How would you like to pay a different price for two cheese enchiladas at your favorite local Mexican restaurant, depending on the table you sat at, or how much you weighed, or what kind of credit card you were going to pay with? Yes, some of that exists, but the vast majority of prices a consumer pays aren’t based on that particular consumer’s attributes.
Mortgages are different, and some types of loans have “loan-level pricing adjustments” (LLPAs). These adjustments, which have been in the news recently and impact all lenders, are risk-based fees, or “bonuses,” assessed to mortgage borrowers using a conventional mortgage. Adjustments exist in other programs as well. Loan-level pricing adjustments vary by borrower, based on loan traits such as loan-to-value (LTV), DTI (debt to income ratio), credit score, loan purpose, occupancy, and number of units in a home.

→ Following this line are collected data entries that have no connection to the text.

/-- Settles O26: TB1 through its servo's step, the dialogue by its stamps. -/
theorem timeSources : Obligations.TimeSources := by
  unfold Obligations.TimeSources
  refine ⟨fun a b x s running role valid inTime measured => leads_servoSample running fun t bases eth => ?measures,
    fun a b s running role valid inTime unmeasured => leads_servoSample running fun t bases eth => ?stands,
    fun a b s running role overdue => leads_servoSample running fun t bases eth => ?overdue, fun p s port opened => leads_event rfl (by simp [port]) ?asks,
    fun p s port closed idle => leads_event rfl (by simp [port]) ?fails, fun p m d u s sent port opened => ?answers⟩
  case measures =>
    have effect : tb1Sampled a s = { servoStep 1 true true (some (x + a)) s with
        eth := { (servoStep 1 true true (some (x + a)) s).eth with measured := none, tb1Offset := some (x + a) } } := by
      simp [tb1Sampled, inTime, role, valid, measured]
    have served := served_servoStep (n := 1) (configured := true) (valid := true) (s := s) (x := x + a)
    obtain ⟨ports, eth⟩ := eth
    have same (k : Nat) : baseOf (tb1Sampled a s) k = baseOf (servoStep 1 true true (some (x + a)) s) k := by rw [effect]; rfl
    refine ⟨?_, by rw [eth, effect], by rw [eth, effect], ?_⟩
    · rw [bases 1 (by decide), same, served.own]
    · rw [bases 0 (by decide), same, served.other 0 (by decide)]
  case stands =>
    have same (k : Nat) : baseOf (tb1Sampled a s) k = baseOf s k := by
      have quiet : servoStep 1 (decide (s.eth.role ≠ 0)) s.eth.parentValid none s = s := by simp [servoStep, role, valid]
      simp only [tb1Sampled, inTime, unmeasured, Option.map_none, Bool.false_eq_true, if_false, quiet]
      rfl
    exact ⟨(bases 1 (by decide)).trans (same 1), (bases 0 (by decide)).trans (same 0)⟩
  case overdue =>
    let u := { s with eth := { s.eth with parentValid := false } }
    have effect : tb1Sampled a s = { servoStep 1 true false (s.eth.measured.map (· + a)) u with
        eth := { (servoStep 1 true false (s.eth.measured.map (· + a)) u).eth with
          measured := none, tb1Offset := (s.eth.measured.map (· + a)).or (servoStep 1 true false (s.eth.measured.map (· + a)) u).eth.tb1Offset } } := by
      simp [tb1Sampled, overdue, role, u]
    have served : Served 1 ((baseOf s 1).sample true false ((s.eth.measured.map (· + a)).getD (baseOf s 1).offset)).servo u (servoStep 1 true false (s.eth.measured.map (· + a)) u) := by
      exact served_servo12 (n := 1) (configured := true) (valid := false) (s := u) _
    obtain ⟨ports, eth⟩ := eth
    obtain ⟨ports', eth'⟩ := served.eth
    refine ⟨by rw [eth, effect]; simp [eth', u], fun locked => ?_⟩
    have own : (baseOf (tb1Sampled a s) 1).servo = _ := (congrArg Base.servo (by rw [effect]; rfl)).trans served.own
    rw [bases 1 (by decide), own, (servoStates _ _ _).2.2.2.1 locked, if_pos rfl]
  case asks =>
    obtain ⟨fails, -, -, time⟩ := ptmFailed_tim s
    rw [if_pos opened]
    refine ⟨?_, settle_sent _ (by simp [send]), ?_⟩ <;> simp only [settle_frame, send] <;> cases s.tim.ptmSent.isSome
    · rfl
    · exact congrArg some time
    · rfl
    · exact fails
  case fails =>
    obtain ⟨fails, valid, sent, -⟩ := ptmFailed_tim s
    have stays : (if s.tim.ptmSent.isSome then ptmFailed s else s) = s := by simp [idle]
    rw [stays, closed, if_neg Bool.false_ne_true]
    simp only [settle_frame]
    exact ⟨sent, valid, fails⟩
  case answers =>
    have effect : exec (.ptmResponsed p m d) s = done (ifEvent (s.tim.tb2Port == p.num && portOpen s p)
        { s with tim := { s.tim with
          ptmSent := none, ptmTrip := some ((tbNs s 2 + 2 ^ 64 - u) % 2 ^ 64)
          ptmHost := some (unsigned 64 ((m : Int) - roundDiv (((s.tim.ptmTrip.getD ((tbNs s 2 + 2 ^ 64 - u) % 2 ^ 64) : Nat) : Int) - d) 2), u)
          ptmNew := true, ptmFails := 0, ptmValid := true } } s) := by
      change execPtmResponsed p m d s = _
      simp only [execPtmResponsed, sent]
    refine leads_event effect (by simp [port, opened]) ?_
    simp

end Sys2Proof.Machine
end

section
/-! Proofs of O27 and O28: PTP and the Ethernet ports (R535 to R545). -/

namespace Sys2Proof.Machine

/-! ### What PTP makes of its ports (R526, R540) -/

theorem discardPtp_eth (s : State) : (discardPtp s).eth.ports = s.eth.ports ∧ (discardPtp s).eth.seqDiscards = satAdd 16 s.eth.seqDiscards 1 ∧
    (discardPtp s).eth.seqDiscardSeen = true := ⟨rfl, rfl, rfl⟩

section Ports

variable {p k : Nat} {x : EthPort} {s : State}

theorem ethOf_setEth_or : ethOf (setEth p x s) k = if k = p then x else ethOf s k := by
  split_ifs with h
  · rw [h, ethOf_setEth]
  · exact ethOf_setEth_ne h _ _

theorem takeSync_eth (w : Nat × Nat × Int) : ethOf (takeSync p w s) k = (if k = p then { ethOf s p with syncTimes := some w } else ethOf s k) ∧
    (takeSync p w s).eth.measured = some ((ethOf s p).offsetOf w) ∧ (takeSync p w s).eth.seqDiscards = s.eth.seqDiscards := by
  have same (u : State) (m : Option Int) : ethOf { u with eth := { u.eth with measured := m } } k = ethOf u k := rfl
  exact ⟨(same _ _).trans ethOf_setEth_or, rfl, rfl⟩

end Ports

/-- A message on a port that takes part (R536). -/
theorem leads_ptp {P : State → Prop} {c : Instr} {m : PtpMsg} {s u : State} (effect : exec c s = done (ifEvent (ptpOn s m) u s)) (on : ptpOn s m = true)
    (hP : P (settle u)) : Leads c s P := leads_event effect on hP

/-- A discarded message counts and leaves the ports. -/
theorem leads_discard {c : Instr} {m : PtpMsg} {s u : State} (effect : exec c s = done (ifEvent (ptpOn s m) u s)) (on : ptpOn s m = true)
    (discards : u = discardPtp s) : Leads c s fun t => t.eth.ports = s.eth.ports ∧ t.eth.seqDiscards = satAdd 16 s.eth.seqDiscards 1 ∧ t.eth.seqDiscardSeen = true := by
  subst discards
  exact leads_event effect on (by simpa only [settle_frame] using discardPtp_eth s)

/-! ### Sync and Follow_Up -/

/-- The check of a Sync (R540). -/
def syncOk (m : PtpMsg) (s : State) : Bool :=
  s.eth.parent == some (m.port, m.source) && (match (ethOf s m.port).lastSync with | none => true | some q => seqNewer m.seq q)

theorem syncOk_iff {m : PtpMsg} {s : State} :
    syncOk m s = true ↔ s.eth.parent = some (m.port, m.source) ∧ ∀ q, (ethOf s m.port).lastSync = some q → seqNewer m.seq q = true := by
  unfold syncOk
  cases (ethOf s m.port).lastSync <;> simp

/-- The port once a Sync is accepted, before a complete one is taken as a measurement. -/
def syncPort (m : PtpMsg) (s : State) : State :=
  setEth m.port { ethOf s m.port with
    lastSync := some m.seq, twoStep := if m.twoStep then some (m.seq, arrivalOf s m, m.correction + (ethOf s m.port).delayAsym) else none } s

The adjustments exist because certain attributes have been found to be riskier than others. The losses seen on an historical basis are higher for high LTV loans, for example, or lower credit score borrowers. In terms of pricing, think of them as add-ons when buying a new car for a sunroof, or a fancy paint job.
Sovereign’s management mentions this because the Federal Housing Finance Agency (FHFA), which oversees Freddie Mac and Fannie Mae, announced that it has rescinded the upfront fees based on borrowers’ DTI ratios for loans acquired by Fannie Mae and Freddie Mac (the government sponsored “Enterprises”). FHFA announced in March it would delay implementation in order to engage with industry stakeholders and better understand their concerns.

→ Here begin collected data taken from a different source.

/-- An iteration on a register with a message added to it takes in the message's top bit and moves the rest up. -/
theorem crcShift1_xor (r w : Word) : crcShift1 (r ^^^ w) = crcAbsorbBit r (w.getMsbD 0) ^^^ (w <<< 1) := by
  have top : (r ^^^ w).getLsbD 15 = (r.getLsbD 15 != w.getMsbD 0) := BitVec.getLsbD_xor
  rw [crcShift1, crcAbsorbBit, top, BitVec.shiftLeft_xor_distrib]
  split
  · rw [BitVec.xor_assoc, BitVec.xor_comm _ crcPoly, BitVec.xor_assoc]
  · rfl

/-- `n` iterations take in the message's `n` top bits, the most significant first. -/
theorem crcShifts_xor (n : Nat) (r w : Word) :
    crcShifts n (r ^^^ w) = (List.range n).foldl (fun r i => crcAbsorbBit r (w.getMsbD i)) r ^^^ (w <<< n) := by
  induction n generalizing r w with
  | zero => simp [crcShifts]
  | succ n ih =>
    rw [crcShifts, crcShift1_xor, ih, List.range_succ_eq_map, List.foldl_cons, List.foldl_map, ← BitVec.shiftLeft_add,
      Nat.add_comm 1 n]
    simp

/-- The byte a register takes in stands at the message's top (40_crc16.md R103). -/
theorem byte_at_top_getMsbD (b : Byte) (i : Nat) : (b.setWidth 16 <<< 8 : Word).getMsbD i = b.getMsbD i := by simp

theorem crcByte_eq_foldl (crc : Word) (b : Byte) :
    crcByte crc b = (List.range 8).foldl (fun r i => crcAbsorbBit r (b.getMsbD i)) crc := by
  have usedUp : (b.setWidth 16 <<< 8 : Word) <<< 8 = 0#16 := by rw [← BitVec.shiftLeft_add]; simp
  rw [crcByte, crcShifts_xor, usedUp, BitVec.xor_zero]
  simp only [byte_at_top_getMsbD]

/-- Settles O10: 8 iterations take in the top 8 bits of the message added to the register, which are the byte's,
its bit `i` from the top being its bit `7 - i`. -/
theorem crcByteIsBitSerialMsbFirst : Obligations.CrcByteIsBitSerialMsbFirst := crcByte_eq_foldl

/-! Injectivity (40_crc16.md R106). -/

/-- The polynomial's lowest bit is set, so the bit shifted out comes back at the bottom. -/
theorem crcShift1_getLsbD_zero (crc : Word) : (crcShift1 crc).getLsbD 0 = crc.getLsbD 15 := by
  cases h : crc.getLsbD 15
  · simp [crcShift1_of_top_clear h]
  · simp [crcShift1_of_top_set h, crcPoly]

/-- What a shift by one loses of a register is its top bit. -/
theorem eq_of_shiftLeft_one_eq {x y : Word} (top : x.getLsbD 15 = y.getLsbD 15) (h : x <<< 1 = y <<< 1) : x = y := by
  refine BitVec.eq_of_getMsbD_eq fun i _ => ?_
  cases i with
  | zero => exact top
  | succ i => simpa using congrArg (BitVec.getMsbD · i) h

/-- The bit at the bottom tells whether the polynomial was added, and what the shift lost (40_crc16.md R102). -/
theorem crcShift1_injective : Function.Injective crcShift1 := by
  intro x y h
  have top : x.getLsbD 15 = y.getLsbD 15 := by rw [← crcShift1_getLsbD_zero, h, crcShift1_getLsbD_zero]
  refine eq_of_shiftLeft_one_eq top ?_
  cases hy : y.getLsbD 15
  · rwa [crcShift1_of_top_clear (top.trans hy), crcShift1_of_top_clear hy] at h
  · rwa [crcShift1_of_top_set (top.trans hy), crcShift1_of_top_set hy, BitVec.xor_left_inj] at h

theorem crcShifts_injective (n : Nat) : Function.Injective (crcShifts n) := by
  induction n with
  | zero => exact Function.injective_id
  | succ n ih => exact ih.comp crcShift1_injective

/-- One byte taken into two registers that differ leaves them different. -/
theorem crcByte_left_injective (b : Byte) : Function.Injective (crcByte · b) := fun _ _ h =>
  (BitVec.xor_left_inj _).mp (crcShifts_injective 8 h)

/-- Two bytes that differ, taken into one register, leave it different. -/
theorem crcByte_right_injective (crc : Word) : Function.Injective (crcByte crc) := by
  intro b b' h
  have atTop := (BitVec.xor_right_inj crc).mp (crcShifts_injective 8 h)
  refine BitVec.eq_of_getMsbD_eq fun i _ => ?_
  rw [← byte_at_top_getMsbD, atTop, byte_at_top_getMsbD]

theorem foldl_crcByte_injective (l : List Byte) : Function.Injective (l.foldl crcByte) := by
  induction l with
  | nil => exact Function.injective_id
  | cons b l ih => exact ih.comp (crcByte_left_injective b)

/-- Settles O13: the differing byte separates the registers, and the common bytes after it keep them apart. -/
theorem singleByteErrorsAreDetected : Obligations.SingleByteErrorsAreDetected := by
  intro before after b b' hne h
  simp only [crc16, List.foldl_append, List.foldl_cons] at h
  exact hne (crcByte_right_injective _ (foldl_crcByte_injective after h))

end Sys2Proof.Machine
end

section
/-! PROOFS of the family 41_index_map: MAP and MAP_INV as formulas over numbers, from which their bit forms and the bijection
follow. -/

namespace Sys2Proof.Machine

/-! The numbers behind the words. -/

/-- Over numbers, the upper part of a concatenation stands above the lower one's `v` bits. -/
theorem toNat_append_eq_add {w v : Nat} (x : BitVec w) (y : BitVec v) :
    (x ++ y).toNat = x.toNat * 2 ^ v + y.toNat := by
  rw [BitVec.toNat_append, ← Nat.shiftLeft_add_eq_or_of_lt y.isLt, Nat.shiftLeft_eq]

/-- The formula over numbers (41_index_map.md R120): the sum is below 64, so the 6-bit arithmetic does not wrap. -/
theorem mapIndex_toNat (c : BitVec 4) (k : BitVec 2) :
    (mapIndex c k).toNat = 8 * (c.toNat / 2) + 2 * k.toNat + c.toNat % 2 := by
  simp only [mapIndex, BitVec.toNat_add, BitVec.toNat_mul, BitVec.toNat_setWidth, BitVec.toNat_ushiftRight, BitVec.toNat_and,
    BitVec.toNat_ofNat, Nat.shiftRight_eq_div_pow, Nat.reducePow, Nat.reduceMod, Nat.and_one_is_mod]
  omega

/-- The cycle of an index over numbers (41_index_map.md R122). -/
theorem mapInverse_fst_toNat (e : BitVec 6) : (mapInverse e).1.toNat = 2 * (e.toNat / 8) + e.toNat % 2 := by
  simp only [mapInverse, BitVec.toNat_add, BitVec.toNat_mul, BitVec.toNat_setWidth, BitVec.toNat_ushiftRight,
    BitVec.toNat_and, BitVec.toNat_ofNat, Nat.shiftRight_eq_div_pow, Nat.reducePow, Nat.reduceMod, Nat.and_one_is_mod]
  omega

/-- The sub-slot of an index over numbers (41_index_map.md R122). -/
theorem mapInverse_snd_toNat (e : BitVec 6) : (mapInverse e).2.toNat = e.toNat / 2 % 4 := by
  simp [mapInverse, Nat.shiftRight_eq_div_pow, Nat.and_two_pow_sub_one_eq_mod _ 2]

/-! The bit forms (41_index_map.md R120, R122): both sides have the same number. -/

theorem mapIndex_eq_append (c : BitVec 4) (k : BitVec 2) :
    mapIndex c k = c.extractLsb' 1 3 ++ k ++ c.extractLsb' 0 1 := by
  apply BitVec.eq_of_toNat_eq
  simp only [mapIndex_toNat, toNat_append_eq_add, BitVec.extractLsb'_toNat, Nat.shiftRight_eq_div_pow]
  omega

The FHFA announcement rescinded the debt-to-income-based loan-level pricing adjustment proposed in January, then delayed until August, now delayed period. That proposal would have made significant adjustments to LLPAs, that Fannie Mae and Freddie Mac charge on conventional loans they purchase. Sandra Thompson, who heads up the FHFA, said, “To continue this valuable dialogue, FHFA will provide additional transparency on the process for setting the Enterprises’ single-family guarantee fees and will request public input on this issue.”

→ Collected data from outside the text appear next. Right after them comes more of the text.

-- ==== Sys2Proof/Word.lean ====
section
/-!
DEFINITION. The widths of data the specification names (rules R7, R10): a byte, a word of 2 bytes,
a dword of 4 bytes and a descriptor of 8 bytes. All register and address arithmetic is arithmetic on these.
-/
namespace Sys2Proof

/-- One byte: a memory cell, a configuration register, a configuration index (R7). -/
abbrev Byte := BitVec 8

/-- Two bytes ("word" of R15): a selector, an I/O port address, a table limit. -/
abbrev Word16 := BitVec 16

/-- Four bytes ("dword" of R15): a general register, a linear or physical address. -/
abbrev Dword := BitVec 32

/-- Eight bytes: the hidden descriptor of a segment-type register (R24, R114). -/
abbrev Qword := BitVec 64

end Sys2Proof
end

This is all good news for Sovereign Lending Group’s borrowers. The adverse impacts of the fee to consumers and lenders were apparent across the entire industry. The implementation of a DTI-based LLPA would have led to numerous problems, including multiple changes to a borrower’s pricing throughout the loan application process, operational and system issues, compliance implications related to TILA-RESPA Integrated Disclosures (TRID), compromised borrower trust and post-closing quality control (QC) issues.
SLG’s management and our loan officers understand the need for mortgage pricing based on the risk attributes of the borrower, or of the property, but announcing and implementing any pricing changes need to be well thought out and made with an eye on first-time home buyers and under-served borrowers. Sovereign Lending Group applauds the FHFA’s move!